(Stored items)
--- START ---
-- ==== Sys2Proof/Laws/FrameBuffer.lean ====
section
/-! SUPPORT. The laws of the frame buffer: one inversion, a list of inversions, the pixels of a sprite. -/

namespace Sys2Proof.Machine

/-! ### One pixel -/

theorem FrameBuffer.get_toggle (fb : FrameBuffer) (p q : Nat × Nat) (hp : FrameBuffer.has fb p = true) :
    FrameBuffer.get (FrameBuffer.toggle fb p) q = if p = q then !FrameBuffer.get fb q else FrameBuffer.get fb q := by
  obtain ⟨px, py⟩ := p
  obtain ⟨qx, qy⟩ := q
  simp only [FrameBuffer.has, FrameBuffer.get, FrameBuffer.toggle, List.getD_eq_getElem?_getD, decide_eq_true_eq,
    List.getElem?_modify, Prod.mk.injEq] at *
  by_cases hy : py = qy
  · subst hy
    rcases h : fb[py]? with _ | row
    · simp [h] at hp
    · by_cases hx : px = qx <;> simp_all
  · simp [hy]

theorem FrameBuffer.has_toggle (fb : FrameBuffer) (p q : Nat × Nat) :
    FrameBuffer.has (FrameBuffer.toggle fb p) q = FrameBuffer.has fb q := by
  simp only [FrameBuffer.has, FrameBuffer.toggle, List.getD_eq_getElem?_getD, List.getElem?_modify]
  by_cases hy : p.2 = q.2 <;> rcases fb[q.2]? with _ | row <;> simp [hy]

theorem FrameBuffer.WF_toggle (p : Params) (fb : FrameBuffer) (px : Nat × Nat) (h : FrameBuffer.WF p fb) :
    FrameBuffer.WF p (FrameBuffer.toggle fb px) := by
  refine ⟨by simpa [FrameBuffer.toggle] using h.1, fun row hr => ?_⟩
  obtain ⟨k, hk, rfl⟩ := List.getElem_of_mem hr
  simp only [FrameBuffer.toggle, List.length_modify] at hk
  simp only [FrameBuffer.toggle, List.getElem_modify]
  have := h.2 fb[k] (List.getElem_mem hk)
  split <;> simpa using this

theorem FrameBuffer.has_of_WF (p : Params) (fb : FrameBuffer) (px : Nat × Nat) (h : FrameBuffer.WF p fb)
    (hx : px.1 < p.displayW) (hy : px.2 < p.displayH) : FrameBuffer.has fb px = true := by
  have hl : px.2 < fb.length := h.1 ▸ hy
  simp [FrameBuffer.has, List.getD_eq_getElem?_getD, List.getElem?_eq_getElem hl, h.2 _ (List.getElem_mem hl), hx]

/-- Two frame buffers of the configured size with the same pixels are the same. -/
theorem FrameBuffer.ext_get (p : Params) (f g : FrameBuffer) (hf : FrameBuffer.WF p f) (hg : FrameBuffer.WF p g)
    (h : ∀ px, FrameBuffer.get f px = FrameBuffer.get g px) : f = g := by
  apply List.ext_getElem (by rw [hf.1, hg.1])
  intro y h1 h2
  apply List.ext_getElem (by rw [hf.2 _ (List.getElem_mem h1), hg.2 _ (List.getElem_mem h2)])
  intro x h3 h4
  simpa [FrameBuffer.get, List.getD_eq_getElem?_getD, List.getElem?_eq_getElem h1, List.getElem?_eq_getElem h2,
    List.getElem?_eq_getElem h3, List.getElem?_eq_getElem h4] using h (x, y)

/-! ### A blank display -/

theorem FrameBuffer.WF_blank (p : Params) : FrameBuffer.WF p (FrameBuffer.blank p) := by
  refine ⟨by simp [FrameBuffer.blank], fun row hr => ?_⟩
  rw [FrameBuffer.blank, List.mem_replicate] at hr
  simp [hr.2]

theorem FrameBuffer.get_blank (p : Params) (px : Nat × Nat) : FrameBuffer.get (FrameBuffer.blank p) px = false := by
  simp only [FrameBuffer.get, FrameBuffer.blank, List.getD_eq_getElem?_getD, List.getElem?_replicate]
  split
  · simp only [Option.getD_some, List.getElem?_replicate]; split <;> rfl
  · rfl

/-! ### A list of pixels -/

theorem FrameBuffer.WF_blit (p : Params) (pxs : List (Nat × Nat)) (fb : FrameBuffer) (c : Bool)
    (h : FrameBuffer.WF p fb) : FrameBuffer.WF p (FrameBuffer.blit pxs fb c).1 := by
  induction pxs generalizing fb c with
  | nil => exact h
  | cons px pxs ih => exact ih _ _ (FrameBuffer.WF_toggle p fb px h)

/-- With no pixel twice, the addressed pixels are inverted and the others kept (spec 44_display.md R143). -/
theorem FrameBuffer.get_blit (pxs : List (Nat × Nat)) (fb : FrameBuffer) (c : Bool) (hn : pxs.Nodup)
    (hh : ∀ px ∈ pxs, FrameBuffer.has fb px = true) (q : Nat × Nat) :
    FrameBuffer.get (FrameBuffer.blit pxs fb c).1 q = if q ∈ pxs then !FrameBuffer.get fb q else FrameBuffer.get fb q := by
  induction pxs generalizing fb c with
  | nil => simp [FrameBuffer.blit]
  | cons px pxs ih =>
    rw [List.nodup_cons] at hn
    unfold FrameBuffer.blit
    rw [ih _ _ hn.2 (fun r hr => by rw [FrameBuffer.has_toggle]; exact hh r (by simp [hr])),
      FrameBuffer.get_toggle fb px q (hh px (by simp))]
    by_cases h1 : px = q
    · subst h1; simp [hn.1]
    · simp [h1, Ne.symm h1]

/-- With no pixel twice, the collision is noted exactly when an addressed pixel was set before (R143). -/
theorem FrameBuffer.collision_blit (pxs : List (Nat × Nat)) (fb : FrameBuffer) (c : Bool) (hn : pxs.Nodup)
    (hh : ∀ px ∈ pxs, FrameBuffer.has fb px = true) :
    (FrameBuffer.blit pxs fb c).2 = (c || pxs.any (FrameBuffer.get fb)) := by
  induction pxs generalizing fb c with
  | nil => simp [FrameBuffer.blit]
  | cons px pxs ih =>
    rw [List.nodup_cons] at hn
    unfold FrameBuffer.blit
    rw [ih _ _ hn.2 (fun r hr => by rw [FrameBuffer.has_toggle]; exact hh r (by simp [hr])), List.any_cons, Bool.or_assoc]
    have h : pxs.any (FrameBuffer.get (FrameBuffer.toggle fb px)) = pxs.any (FrameBuffer.get fb) := by
      have hne : ∀ q ∈ pxs, FrameBuffer.get (FrameBuffer.toggle fb px) q = FrameBuffer.get fb q := by
        intro q hq
        rw [FrameBuffer.get_toggle fb px q (hh px (by simp)), if_neg]
        rintro rfl
        exact hn.1 hq
      rw [Bool.eq_iff_iff, List.any_eq_true, List.any_eq_true]
      exact exists_congr fun q => and_congr_right fun hq => by rw [hne q hq]
    rw [h]

/-! ### The pixels of a sprite -/

theorem mem_rowPixels (p : Params) (b : Byte) (x0 py : Nat) (q : Nat × Nat) :
    q ∈ rowPixels p b x0 py ↔
      ∃ c, c < 8 ∧ b.getLsbD (7 - c) = true ∧ q.1 = (x0 + c) % p.displayW ∧ q.2 = py % p.displayH := by
  obtain ⟨qx, qy⟩ := q
  simp only [rowPixels, List.mem_map, List.mem_filter, List.mem_range, Prod.mk.injEq]
  grind

/-- The addressed pixels: a 1 bit in row r, column c lands on (x0 + c, y0 + r), wrapped (44_display.md R142). -/
theorem mem_spritePixels (p : Params) (x0 : Nat) (rows : List Byte) (y0 : Nat) (q : Nat × Nat) :
    q ∈ spritePixels p x0 y0 rows ↔
      ∃ r c, ∃ h : r < rows.length, c < 8 ∧ rows[r].getLsbD (7 - c) = true ∧
        q.1 = (x0 + c) % p.displayW ∧ q.2 = (y0 + r) % p.displayH := by
  induction rows generalizing y0 with
  | nil => simp [spritePixels]
  | cons b rows ih =>
    rw [spritePixels, List.mem_append, ih, mem_rowPixels]
    constructor
    · rintro (⟨c, hc, hb, h1, h2⟩ | ⟨r, c, hr, hc, hb, h1, h2⟩)
      · exact ⟨0, c, by simp, hc, by simpa using hb, h1, by simpa using h2⟩
      · exact ⟨r + 1, c, by simpa using hr, hc, by simpa using hb, h1, by rw [h2]; congr 1; omega⟩
    · rintro ⟨r, c, hr, hc, hb, h1, h2⟩
      cases r with
      | zero => exact .inl ⟨c, hc, by simpa using hb, h1, by simpa using h2⟩
      | succ r =>
        exact .inr ⟨r, c, by simpa using hr, hc, by simpa using hb, h1, by rw [h2]; congr 1; omega⟩

/-- Two numbers less than n apart that agree modulo n are equal. -/
theorem eq_of_mod_eq_of_near {a b n : Nat} (h : a % n = b % n) (h1 : a ≤ b) (h2 : b < a + n) : a = b := by
  have h3 : (b - a) % n = 0 := (Nat.modEq_iff_dvd' h1).1 h |> Nat.mod_eq_zero_of_dvd
  rw [Nat.mod_eq_of_lt (by omega)] at h3
  omega

theorem add_mod_inj {x c d n : Nat} (h : (x + c) % n = (x + d) % n) (hc : c < n) (hd : d < n) : c = d := by
  rcases Nat.le_total c d with h1 | h1
  · have := eq_of_mod_eq_of_near h (by omega) (by omega); omega
  · have := eq_of_mod_eq_of_near h.symm (by omega) (by omega); omega

/-- With the width bound of 00_scope.md R6 no pixel of a row is addressed twice. -/
theorem nodup_rowPixels (p : Params) (hp : p.WF) (b : Byte) (x0 py : Nat) : (rowPixels p b x0 py).Nodup := by
  refine List.Nodup.map_on ?_ (List.nodup_range.filter _)
  intro c hc d hd h
  simp only [List.mem_filter, List.mem_range, Prod.mk.injEq] at *
  have := hp.2.1
  exact add_mod_inj h.1 (by omega) (by omega)

/-- With the bounds of R6 no pixel is addressed twice by one draw of at most 15 rows (44_display.md R142). -/
theorem nodup_spritePixels (p : Params) (hp : p.WF) (x0 : Nat) (rows : List Byte) (y0 : Nat) (hl : rows.length ≤ 15) :
    (spritePixels p x0 y0 rows).Nodup := by
  induction rows generalizing y0 with
  | nil => simp [spritePixels]
  | cons b rows ih =>
    simp only [List.length_cons] at hl
    rw [spritePixels, List.nodup_append]
    refine ⟨nodup_rowPixels p hp b x0 y0, ih (y0 + 1) (by omega), ?_⟩
    intro q hq q' hq' he
    subst he
    rw [mem_rowPixels] at hq
    rw [mem_spritePixels] at hq'
    obtain ⟨_, _, _, _, h1⟩ := hq
    obtain ⟨r, _, hr, _, _, _, h2⟩ := hq'
    have h3 := hp.2.2
    have := @add_mod_inj y0 0 (r + 1) p.displayH (by rw [Nat.add_zero, ← h1, h2]; congr 1; omega) (by omega) (by omega)
    omega

/-- Every addressed pixel lies on the display. -/
theorem spritePixels_lt (p : Params) (hp : p.WF) (x0 : Nat) (rows : List Byte) (y0 : Nat) (q : Nat × Nat)
    (hq : q ∈ spritePixels p x0 y0 rows) : q.1 < p.displayW ∧ q.2 < p.displayH := by
  rw [mem_spritePixels] at hq
  obtain ⟨r, c, _, _, _, h1, h2⟩ := hq
  have := hp.2
  exact ⟨h1 ▸ Nat.mod_lt _ (by omega), h2 ▸ Nat.mod_lt _ (by omega)⟩

end Sys2Proof.Machine
end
--- END ---
**BRIEF:** Respond with a single number: the count of lines in the entries above that contain the string "blank".

**COMPLETED EXERCISE:** 6